WHAT IS BEING ASKED
Word for word, transcribe the data below from the line with "ff, I, the biquads" to the line with "(∀ y : Nat, s.innermost", keeping both of those lines.

TASK DATA
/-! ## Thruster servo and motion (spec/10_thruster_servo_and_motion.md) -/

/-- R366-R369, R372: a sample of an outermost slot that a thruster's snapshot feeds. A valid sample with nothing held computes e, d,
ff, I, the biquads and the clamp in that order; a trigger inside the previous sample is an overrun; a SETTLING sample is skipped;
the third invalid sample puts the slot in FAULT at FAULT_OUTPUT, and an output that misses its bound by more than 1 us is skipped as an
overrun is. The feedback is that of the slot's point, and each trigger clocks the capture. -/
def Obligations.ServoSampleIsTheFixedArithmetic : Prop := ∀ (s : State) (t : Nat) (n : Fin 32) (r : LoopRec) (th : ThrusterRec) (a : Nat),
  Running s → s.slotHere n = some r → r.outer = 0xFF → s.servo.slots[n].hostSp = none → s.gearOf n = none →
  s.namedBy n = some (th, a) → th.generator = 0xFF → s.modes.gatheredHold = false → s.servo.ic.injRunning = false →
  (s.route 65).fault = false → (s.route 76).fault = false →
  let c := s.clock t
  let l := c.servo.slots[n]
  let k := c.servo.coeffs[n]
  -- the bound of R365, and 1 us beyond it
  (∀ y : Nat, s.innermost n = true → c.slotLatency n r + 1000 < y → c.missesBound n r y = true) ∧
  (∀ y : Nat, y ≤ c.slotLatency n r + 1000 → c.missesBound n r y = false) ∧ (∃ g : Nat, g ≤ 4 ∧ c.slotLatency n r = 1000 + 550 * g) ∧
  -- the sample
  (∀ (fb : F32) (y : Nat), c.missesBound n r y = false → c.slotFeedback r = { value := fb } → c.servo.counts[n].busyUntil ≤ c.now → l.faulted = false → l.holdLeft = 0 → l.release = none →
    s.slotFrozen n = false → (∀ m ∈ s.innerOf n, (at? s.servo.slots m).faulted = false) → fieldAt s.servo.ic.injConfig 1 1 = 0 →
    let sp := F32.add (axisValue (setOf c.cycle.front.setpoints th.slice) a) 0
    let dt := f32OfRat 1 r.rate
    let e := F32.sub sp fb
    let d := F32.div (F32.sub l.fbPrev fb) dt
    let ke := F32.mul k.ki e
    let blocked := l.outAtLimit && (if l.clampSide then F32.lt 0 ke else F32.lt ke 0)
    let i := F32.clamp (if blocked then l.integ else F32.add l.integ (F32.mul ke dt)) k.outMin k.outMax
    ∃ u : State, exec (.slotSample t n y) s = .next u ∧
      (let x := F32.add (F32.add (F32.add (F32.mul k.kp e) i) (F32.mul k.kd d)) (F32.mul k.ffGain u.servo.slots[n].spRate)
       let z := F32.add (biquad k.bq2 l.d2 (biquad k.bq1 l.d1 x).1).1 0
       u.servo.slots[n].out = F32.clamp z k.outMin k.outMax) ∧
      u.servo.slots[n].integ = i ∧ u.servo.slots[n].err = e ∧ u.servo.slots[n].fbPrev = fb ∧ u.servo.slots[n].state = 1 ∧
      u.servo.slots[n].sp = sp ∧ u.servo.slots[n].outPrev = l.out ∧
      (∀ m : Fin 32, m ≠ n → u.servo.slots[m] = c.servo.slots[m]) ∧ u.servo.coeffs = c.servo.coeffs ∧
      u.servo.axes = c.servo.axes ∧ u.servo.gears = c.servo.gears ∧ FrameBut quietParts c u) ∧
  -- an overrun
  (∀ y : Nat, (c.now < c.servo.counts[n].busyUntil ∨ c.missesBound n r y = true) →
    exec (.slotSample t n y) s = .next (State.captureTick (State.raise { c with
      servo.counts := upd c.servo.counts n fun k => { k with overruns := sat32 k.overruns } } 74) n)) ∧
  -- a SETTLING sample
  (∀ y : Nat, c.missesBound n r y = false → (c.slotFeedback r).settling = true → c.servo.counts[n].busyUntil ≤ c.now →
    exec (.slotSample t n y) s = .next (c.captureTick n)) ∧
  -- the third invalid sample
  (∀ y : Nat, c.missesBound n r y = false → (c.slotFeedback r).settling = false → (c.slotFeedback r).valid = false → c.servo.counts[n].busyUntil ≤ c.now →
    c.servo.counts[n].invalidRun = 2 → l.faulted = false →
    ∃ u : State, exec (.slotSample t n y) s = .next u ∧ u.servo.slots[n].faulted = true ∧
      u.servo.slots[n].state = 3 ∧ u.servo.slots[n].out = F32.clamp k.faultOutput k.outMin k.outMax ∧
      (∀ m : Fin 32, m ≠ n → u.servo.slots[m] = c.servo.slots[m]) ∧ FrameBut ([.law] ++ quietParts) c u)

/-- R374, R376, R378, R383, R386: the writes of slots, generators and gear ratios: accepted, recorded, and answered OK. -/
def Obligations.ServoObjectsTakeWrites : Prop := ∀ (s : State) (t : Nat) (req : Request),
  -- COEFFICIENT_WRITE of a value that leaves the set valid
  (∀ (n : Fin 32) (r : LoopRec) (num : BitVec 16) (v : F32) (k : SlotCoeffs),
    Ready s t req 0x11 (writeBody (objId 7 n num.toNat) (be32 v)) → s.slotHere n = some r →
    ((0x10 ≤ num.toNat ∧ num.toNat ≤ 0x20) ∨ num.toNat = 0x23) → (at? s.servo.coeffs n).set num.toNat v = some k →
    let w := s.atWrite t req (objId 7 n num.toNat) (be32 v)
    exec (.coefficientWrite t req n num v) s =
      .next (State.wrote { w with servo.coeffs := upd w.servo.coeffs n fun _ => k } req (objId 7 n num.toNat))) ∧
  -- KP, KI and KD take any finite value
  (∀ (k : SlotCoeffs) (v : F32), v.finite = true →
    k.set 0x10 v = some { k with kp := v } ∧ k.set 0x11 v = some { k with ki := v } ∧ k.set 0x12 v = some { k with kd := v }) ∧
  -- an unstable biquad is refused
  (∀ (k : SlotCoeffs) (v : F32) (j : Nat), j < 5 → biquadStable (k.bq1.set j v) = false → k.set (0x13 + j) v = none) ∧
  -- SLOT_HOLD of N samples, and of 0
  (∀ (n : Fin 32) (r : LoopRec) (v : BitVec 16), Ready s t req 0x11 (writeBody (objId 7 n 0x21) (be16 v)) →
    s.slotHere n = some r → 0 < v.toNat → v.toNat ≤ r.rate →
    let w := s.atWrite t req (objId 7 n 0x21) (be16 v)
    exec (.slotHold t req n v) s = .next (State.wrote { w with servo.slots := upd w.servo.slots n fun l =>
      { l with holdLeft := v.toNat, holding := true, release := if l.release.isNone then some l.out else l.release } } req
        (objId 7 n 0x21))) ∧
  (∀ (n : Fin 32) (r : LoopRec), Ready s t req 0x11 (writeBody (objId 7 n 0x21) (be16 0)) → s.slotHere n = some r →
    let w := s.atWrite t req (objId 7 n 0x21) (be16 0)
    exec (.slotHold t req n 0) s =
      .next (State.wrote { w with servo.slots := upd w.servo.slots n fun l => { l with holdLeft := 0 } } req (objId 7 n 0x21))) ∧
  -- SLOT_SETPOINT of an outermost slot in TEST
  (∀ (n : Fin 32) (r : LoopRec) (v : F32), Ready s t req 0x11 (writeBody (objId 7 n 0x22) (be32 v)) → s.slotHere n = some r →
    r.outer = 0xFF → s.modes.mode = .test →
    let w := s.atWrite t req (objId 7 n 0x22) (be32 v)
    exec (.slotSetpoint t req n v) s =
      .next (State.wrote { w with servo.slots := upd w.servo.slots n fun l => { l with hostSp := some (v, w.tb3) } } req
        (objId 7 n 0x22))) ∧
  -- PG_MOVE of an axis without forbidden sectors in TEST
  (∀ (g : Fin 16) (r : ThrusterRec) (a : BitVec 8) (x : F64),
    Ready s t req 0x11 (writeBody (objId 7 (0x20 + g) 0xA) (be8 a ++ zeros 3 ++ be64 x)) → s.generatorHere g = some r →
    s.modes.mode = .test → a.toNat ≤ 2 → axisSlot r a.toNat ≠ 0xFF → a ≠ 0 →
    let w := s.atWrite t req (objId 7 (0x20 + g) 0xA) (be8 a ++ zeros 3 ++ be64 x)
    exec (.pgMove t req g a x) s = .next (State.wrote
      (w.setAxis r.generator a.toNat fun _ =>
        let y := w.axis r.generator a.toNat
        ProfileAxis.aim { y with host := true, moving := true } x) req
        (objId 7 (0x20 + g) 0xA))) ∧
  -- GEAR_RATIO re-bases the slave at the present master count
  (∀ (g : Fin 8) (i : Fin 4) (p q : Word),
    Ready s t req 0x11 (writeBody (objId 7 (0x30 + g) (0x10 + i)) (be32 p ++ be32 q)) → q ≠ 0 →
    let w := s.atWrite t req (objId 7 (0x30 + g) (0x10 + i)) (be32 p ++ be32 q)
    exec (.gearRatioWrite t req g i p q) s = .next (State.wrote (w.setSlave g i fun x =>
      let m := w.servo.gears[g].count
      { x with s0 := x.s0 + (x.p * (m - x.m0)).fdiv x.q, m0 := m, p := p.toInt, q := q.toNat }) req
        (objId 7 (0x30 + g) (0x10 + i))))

TASK SOLUTION
ff, I, the biquads and the clamp in that order; a trigger inside the previous sample is an overrun; a SETTLING sample is skipped;
the third invalid sample puts the slot in FAULT at FAULT_OUTPUT, and an output that misses its bound by more than 1 us is skipped as an
overrun is. The feedback is that of the slot's point, and each trigger clocks the capture. -/
def Obligations.ServoSampleIsTheFixedArithmetic : Prop := ∀ (s : State) (t : Nat) (n : Fin 32) (r : LoopRec) (th : ThrusterRec) (a : Nat),
  Running s → s.slotHere n = some r → r.outer = 0xFF → s.servo.slots[n].hostSp = none → s.gearOf n = none →
  s.namedBy n = some (th, a) → th.generator = 0xFF → s.modes.gatheredHold = false → s.servo.ic.injRunning = false →
  (s.route 65).fault = false → (s.route 76).fault = false →
  let c := s.clock t
  let l := c.servo.slots[n]
  let k := c.servo.coeffs[n]
  -- the bound of R365, and 1 us beyond it
  (∀ y : Nat, s.innermost n = true → c.slotLatency n r + 1000 < y → c.missesBound n r y = true) ∧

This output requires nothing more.